Anticipated expiration: 2040-02-10
Also published as: CN111340696A

Abstract

The invention discloses a convolutional neural network image super-resolution reconstruction method fused with a bionic visual mechanism, which comprises the steps of firstly, adopting a significance detection method simulating a human visual attention mechanism to carry out significance region detection on a remote sensing image; secondly, aiming at the salient region, performing super-resolution reconstruction by adopting an image super-resolution reconstruction method based on a convolutional neural network; and finally, performing super-resolution reconstruction on the non-significant region by adopting a bicubic interpolation method. Compared with the existing super-resolution reconstruction method based on the convolutional neural network image, the method provided by the invention can be used for quickly carrying out super-resolution reconstruction on the image, and is suitable for occasions with strict real-time requirements.

Description

Convolutional neural network image super-resolution reconstruction method fused with bionic visual mechanism

Technical Field

The invention belongs to the field of image processing, and particularly relates to a convolutional neural network image super-resolution reconstruction method fused with a bionic vision mechanism.

Background

In real life, hardware conditions of various imaging instruments are greatly limited, and the resolution of an obtained image often does not meet the actual requirement. But only by improving hardware conditions in order to achieve high resolution, is expensive. Therefore, it is necessary to develop a method for improving the resolution by software.

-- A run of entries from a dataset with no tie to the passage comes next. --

/-- R109 to R111, R107, R17: a stuck-drive entry that enters LATCHED counts the latch, writes the chain's fault record from
the values before the cut request, and locks the chain in force and in the pending slot, with the reason LOCK unless its
junction-over entry acts too. That a decision so changed keeps its clamped request and ceiling is deduced (log entry 20);
that the record holds the values before the cut is deduced (log entry 5); the byte of an unknown word is open (log entry 6);
that CONDITION_TRIP is that evaluation (log entry 1) and that a decision MUTED for another reason keeps that reason (log entry
37) are the model's choices. -/
def Obligations.StuckDriveLatchWritesTheFaultRecord : Prop :=
  ∀ (s : State) (c : Chain), resetHeld s = false →
    let e := s.supervisor.entries[chainEntry c 2]
    entrySide s (chainEntry c 2) e = some .trip →
    ((e.state = .clear ∧ e.dwell = 1) ∨ (e.state = .alert ∧ 1 ≤ e.dwell ∧ e.dwell ≤ min 65535 (e.elapsed + 1))) →
    ∃ t w, exec .conditionEvaluation s = .next t ∧ exec (.conditionTrip (chainEntry c 2)) s = .next t ∧
      condState t (chainEntry c 2) = .latched ∧
      t.supervisor.latchCount.get c = min 255 (s.supervisor.latchCount.get c + 1) ∧
      t.supervisor.faults.get c =
        { present := true
          released := false
          condId := 4 * c.val + 2
          slot := s.slot.n
          stamp := s.thermal.steps
          rise := (s.thermal.chains.get c).rise
          tj := (s.thermal.chains.get c).tj
          tm := (s.thermal.chains.get c).tm
          detector := s.sensors.readings[7 + c.val].corrected
          state := (s.slot.inForce.get c).force.state
          reason := (s.slot.inForce.get c).reason
          grant := (s.slot.inForce.get c).force.grant
          ackKnown := (s.drive.chains.get c).lastAck.isSome
          ackWord := w
          latchCount := t.supervisor.latchCount.get c } ∧
      (∀ x, (s.drive.chains.get c).lastAck = some x → w = x.code) ∧
      memBytes t.xm (faultAddr c) 64 = faultBytes (t.supervisor.faults.get c) ∧
      t.supervisor.cutRequest.get c = true ∧ (t.drive.chains.get c).mute = true ∧
      (s.supervisor.cutRequest.get c = false →
        ¬((s.governor.state = .idle ∨ s.governor.state = .running) ∧ ∀ d, condState t (chainEntry d 3) = .tripped) →
        ∃ why, (why = .lock ∨ why = .cut) ∧ ((condState t (chainEntry c 0)).acting = false → why = .lock) ∧
          t.slot.inForce.get c = ⟨.muted, why⟩ ∧ ∀ p, s.slot.prepared = some p → ∃ q, t.slot.prepared = some q ∧
            (∀ r, (p.chains.get c).verdict = .on r →
              q.chains.get c = ⟨.muted (some r.clamped) (some r.cth), why, (p.chains.get c).tj⟩) ∧
            ((p.chains.get c).verdict = .off → q.chains.get c = ⟨.muted none none, why, (p.chains.get c).tj⟩) ∧
            (∀ x y, (p.chains.get c).verdict = .muted x y → q.chains.get c = p.chains.get c) ∧
            ((∀ d, d ≠ c → t.supervisor.cutRequest.get d = s.supervisor.cutRequest.get d) →
              q = { p with
                chains := p.chains.set c (q.chains.get c)
                budgetUsed := p.budgetUsed - (p.chains.get c).verdict.current }))

/-- R100, R101, R103, R104, R107, R145: an evaluation at which an acting entry returns to CLEAR; a line stays asserted. -/
def Obligations.ConditionClearsAtTheHold : Prop :=
  ∀ (s : State) (id : Fin 19) (x : Side), resetHeld s = false →
    let e := s.supervisor.entries[id]
    entrySide s id e = some x →
    ((e.state = .tripped ∧ ((x = .recovery ∧ e.hold ≤ 1) ∨ e.dwell = 0)) ∨
      (e.state = .holdoff ∧ ((x = .recovery ∧ e.hold ≤ min 65535 (e.elapsed + 1)) ∨ e.dwell = 0))) →
    ∃ t, exec .conditionEvaluation s = .next t ∧ exec (.conditionClear id) s = .next t ∧
      condState t id = .clear ∧ t.supervisor.entries[id].elapsed = 0 ∧ causeSet .cond t = true ∧
      (∀ c, id = chainEntry c 0 → condState t (chainEntry c 2) ≠ .latched → t.supervisor.cutRequest.get c = false) ∧
      ∀ c, (s.drive.chains.get c).mute = true → (t.drive.chains.get c).mute = true

/-- R102, R113, R119: a LATCHED entry leaves LATCHED only through a RELEASE_LATCH, kind 0x0C, that stood POSTED or that the
command posts, or a power-on reset; only a stuck-drive entry enters LATCHED. -/
def Obligations.LatchedStaysUntilReleased : Prop :=
  (∀ (i : Instr) (s t : State) (id : Fin 19), exec i s = .next t → raises i .powerOn = false →
    (raises i .directive = true → ∀ e, MayBeTaken i s e → entryKind t.xm e ≠ 0x0C) →
    condState s id = .latched → condState t id = .latched) ∧
  ∀ (i : Instr) (s t : State) (id : Fin 19), exec i s = .next t → condState s id ≠ .latched →
    condState t id = .latched → id.val < 16 ∧ id.val % 4 = 2

/-- R102, R107: cut requests are raised exactly while a junction-over entry acts or a stuck-drive entry is LATCHED. -/
def Obligations.EveryStepKeepsTheCutRequests : Prop :=
  StepKeeps CutLaw

/-- R112, R173, R174, R175: an evaluation that leaves all four open-sensor entries TRIPPED stops the part in IDLE and
RUNNING. -/
def Obligations.LostSensorsStopThePart : Prop :=
  ∀ s : State, resetHeld s = false → s.governor.state = .idle ∨ s.governor.state = .running →
    (∀ c, let e := s.supervisor.entries[chainEntry c 3]
      (evaluateEntry (chainEntry c 3) e (entrySide s (chainEntry c 3) e)).state = .tripped) →
    ∃ t causes, exec .conditionEvaluation s = .next t ∧ (causes = s.port.ncause ∨ causes = s.port.ncause ||| 2) ∧
      Stopped .sensorsLost s.thermal.steps causes s t ∧ t.slot.watch = s.slot.watch ∧
      MemoryKept (fun a => InRun 0x0C00 256 a ∨ CancelledEntry s a) s t ∧
      t = { s with
        slot := t.slot, supervisor := t.supervisor, drive := t.drive, capture := t.capture, governor := t.governor
        port := t.port, xm := t.xm }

The image super-resolution reconstruction means that an image is reconstructed in a software mode according to one or more images with lower resolution, and the resolution of the image is obviously higher than that of an original image.

The breadth of the remote sensing image is large, the contained information is extremely large, and the processing speed can be greatly reduced if the whole remote sensing image is directly processed.

Disclosure of Invention

The invention aims to provide a convolutional neural network image super-resolution reconstruction method fused with a bionic vision mechanism, which can remove image contents which are not concerned by human eyes, effectively reduce image areas needing to be reconstructed and greatly improve algorithm efficiency.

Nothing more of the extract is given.